We are very happy to announce that our brochure is now available as a PDF in Spanish, thanks to a community effort. Members of the Spanish language M-CM group created the translation. You can download the brochure here. Print copies will be available in the future.
We have a new brochure available to educate friends, family, therapists, care providers and new patients about M-CM. Email email@example.com to request brochures and include the quantity desired and your full name and mailing address. We are happy to send brochures internationally. For families engaged in fundraising, a donation insert is available. A special thanks to the families that contributed photographs. You can download a PDF of the brochure here.
Our 2013 Wall calendar is now available for purchase on Lulu.com.
Many thanks to all of the families that contributed their beautiful photos. Big thanks also to Deirdre Malfatto, who generously contributed color correction work on our calendar photos both this year and last year.
There is a discount code available until
Nov 23rd of 20% off 1-9 calendars: CHRONICLE Nov 27 of 51% off any number of calendars, use code DELIRITAS. If you'd like to buy 10 or more calendars, please contact me (firstname.lastname@example.org) and I can put together a larger group purchase and get a steeper discount.
You may notice that this year's calendar is more expensive last year's. This was an accident, Lulu provides templates and I set the whole calendar up in the wrong template and only noticed last night as I was publishing. We make about $2 per calendar whether it's the big one or the smaller one, and regardless of whether or not you use a discount code. There is a greater value for us in distributing the calendars widely than in the actual financial profit off of them, so don't be afraid to use Lulu's discount codes or get in on our group purchase. I'm sorry about the more expensive calendar, but the plus is all of those amazing faces we were able to fit on the cover. If the price is a problem for you, please let me know and we can work something out with our bulk purchase.

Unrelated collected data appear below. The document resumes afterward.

theorem execFabricEventWrite_keeps {z : State} {pl : Fin 2} {k : FabPkt} {s : State} (h : Keeps z s) :
    KeepsN z (execFabricEventWrite pl k s) := by
  unfold execFabricEventWrite
  with_reducible repeat' (first | assumption | apply State.ingress_keeps | apply KeepsN.next | apply Keeps.ite)

theorem execBarrierArrival_keeps {z : State} {pl : Fin 2} {k : FabPkt} {s : State} (h : Keeps z s) :
    KeepsN z (execBarrierArrival pl k s) := by
  unfold execBarrierArrival
  with_reducible repeat' (first | assumption | apply State.ingress_keeps | apply KeepsN.next | apply Keeps.ite)

theorem execFabricReadReqRx_keeps {z : State} {pl : Fin 2} {k : FabPkt} {s : State} (h : Keeps z s) :
    KeepsN z (execFabricReadReqRx pl k s) := by
  unfold execFabricReadReqRx
  with_reducible repeat' (first | assumption | apply State.ingress_keeps | apply KeepsN.next | apply Keeps.ite)

theorem execFabricReadRespRx_keeps {z : State} {pl : Fin 2} {k : FabPkt} {s : State} (h : Keeps z s) :
    KeepsN z (execFabricReadRespRx pl k s) := by
  unfold execFabricReadRespRx
  with_reducible repeat' (first | assumption | apply State.ingress_keeps | apply KeepsN.next | apply Keeps.ite)

theorem execFabricReleaseRx_keeps {z : State} {pl : Fin 2} {k : FabPkt} {s : State} (h : Keeps z s) :
    KeepsN z (execFabricReleaseRx pl k s) := by
  unfold execFabricReleaseRx
  with_reducible repeat' (first | assumption | apply State.ingress_keeps | apply KeepsN.next | apply Keeps.ite)

theorem execCheckpointStart_keeps {z : State} {p : Part} {count : Fin 65536} {peer : Fin 128} {pull : Bool} {quiesce : Bool} {s : State} (h : Keeps z s) :
    KeepsN z (execCheckpointStart p count peer pull quiesce s) := by
  unfold execCheckpointStart
  with_reducible repeat' (first
    | assumption | apply State.wr_keeps | apply State.raise_keeps | apply State.ckStart_keeps | apply KeepsN.next | apply Keeps.ite)

theorem execCheckpointEnd_keeps {z : State} {p : Part} {s : State} (h : Keeps z s) :
    KeepsN z (execCheckpointEnd p s) := by
  unfold execCheckpointEnd
  with_reducible repeat' (first
    | assumption | apply State.wr_keeps | apply State.setCk_keeps | apply State.pulled_keeps | apply KeepsN.next | apply Keeps.ite | dsimp only
    | split)

/-! Hdma.lean -/

theorem execChannelFence_keeps {z : State} {ch : DmaCh} {s : State} (h : Keeps z s) :
    KeepsN z (execChannelFence ch s) := by
  unfold execChannelFence
  with_reducible repeat' (first
    | assumption | apply State.tensorFence_keeps | apply State.hostFence_keeps | apply KeepsN.next | split)

theorem execChannelUnfence_keeps {z : State} {ch : DmaCh} {s : State} (h : Keeps z s) :
    KeepsN z (execChannelUnfence ch s) := by
  unfold execChannelUnfence
  with_reducible repeat' (first
    | assumption | apply State.wr_keeps | apply State.hdmaFetch_keeps | apply KeepsN.next | apply Keeps.ite | dsimp only | split)

theorem execChannelDisable_keeps {z : State} {ch : DmaCh} {s : State} (h : Keeps z s) :
    KeepsN z (execChannelDisable ch s) := by
  unfold execChannelDisable
  with_reducible repeat' (first
    | assumption | apply State.tensorDisable_keeps | apply State.hostDisable_keeps | apply KeepsN.next | split)

theorem execChannelEnable_keeps {z : State} {ch : DmaCh} {s : State} (h : Keeps z s) :
    KeepsN z (execChannelEnable ch s) := by
  unfold execChannelEnable
  with_reducible repeat' (first
    | assumption | apply State.wr_keeps | apply State.setHState_keeps | apply KeepsN.next | apply Keeps.ite | split)

theorem execChannelCfgCommit_keeps {z : State} {ch : DmaCh} {s : State} (h : Keeps z s) :
    KeepsN z (execChannelCfgCommit ch s) := by
  unfold execChannelCfgCommit
  with_reducible repeat' (first
    | assumption | apply State.setTch_keeps | apply State.tdmaApply_keeps | apply State.setHch_keeps | apply State.hdmaApply_keeps | apply KeepsN.next
    | apply Keeps.ite | dsimp only | split)

theorem execHdmaDoorbell_keeps {z : State} {c : Fin 32} {fn : Func} {s : State} (h : Keeps z s) :
    KeepsN z (execHdmaDoorbell c fn s) := by
  unfold execHdmaDoorbell
  with_reducible repeat' (first
    | assumption | apply State.hdmaFetch_keeps | apply State.wr_keeps | apply State.logUr_keeps | apply KeepsN.next | apply Keeps.ite | dsimp only
    | split)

We distribute these calendars to doctors and researchers that have a relationship to M-CM. If you have a doctor or researcher that you would like to suggest, please get us their name and address and we will send them a calendar.
You may also notice a new M-CM Network logo on the cover. We did some rebranding work with a wonderful designer in conjunction with developing a brochure. I will post more about that shortly. The new logo will soon be rolled out everywhere.
UPDATE Nov 17 2012: We've now put together a small version of the calendar that matches the size of last year's and is less expensive. This is the calendar featured in the preview below.
September is hydrocephalus awareness month. Hydrocephalus affects many people with M-CM and the lack of progress in hydrocephalus treatment is shocking. Video via the Hydrocephalus Association.
M-CM parent, Joy Collins, has put together this wonderful map of M-CM cases with contributions via Facebook. You can post to this thread to add your location, or email it to me and I will pass it on to her.
Who Needs Access? is a website that promotes free and open access to scientific research by telling the stories of those affected by paywalled research publications. Cameron Neylon interviewed me for the site to get the perspective of the rare disease advocacy community. As a result, I got to share quite a bit of information about M-CM, our organization and what we are working to accomplish. You can read the interview here.
I logged into our Google Analytics account today and noticed a recent traffic spike. We usually only get those if we've made some kind of announcement. We haven't done that lately, so I wondered what it was. When I hovered over the data point I saw that it peaked on February 29, and then thought that was strange -- because I wasn't even online on February 29th. I was at the NIH for Rare Disease Day.
Oh, it was Rare Disease Day!
All of the things that patient families were doing to spread awareness about Rare Disease Day had a tangible effect. On Facebook, many families posted "Hope. It's in our genes." photos to the wall of the Global Genes Project. We cross-posted these to our Facebook page and you can still see them there. Global Genes made a book with the photos to present to officials at the NIH. In Augusta, Georgia, 27 "Friends of Frances" ran in the Augusta half marathon in support of Frances Brown and all rare diseases. The Augusta Chronicle ran a lovely story here. In Preoria, IL, local television aired a segment featuring five year-old Paul Rodgers and his family. Many families simply shared news of the day over Facebook and Twitter.
So, I wanted to acknowlege the effects of many efforts big and small and to let you know that it worked!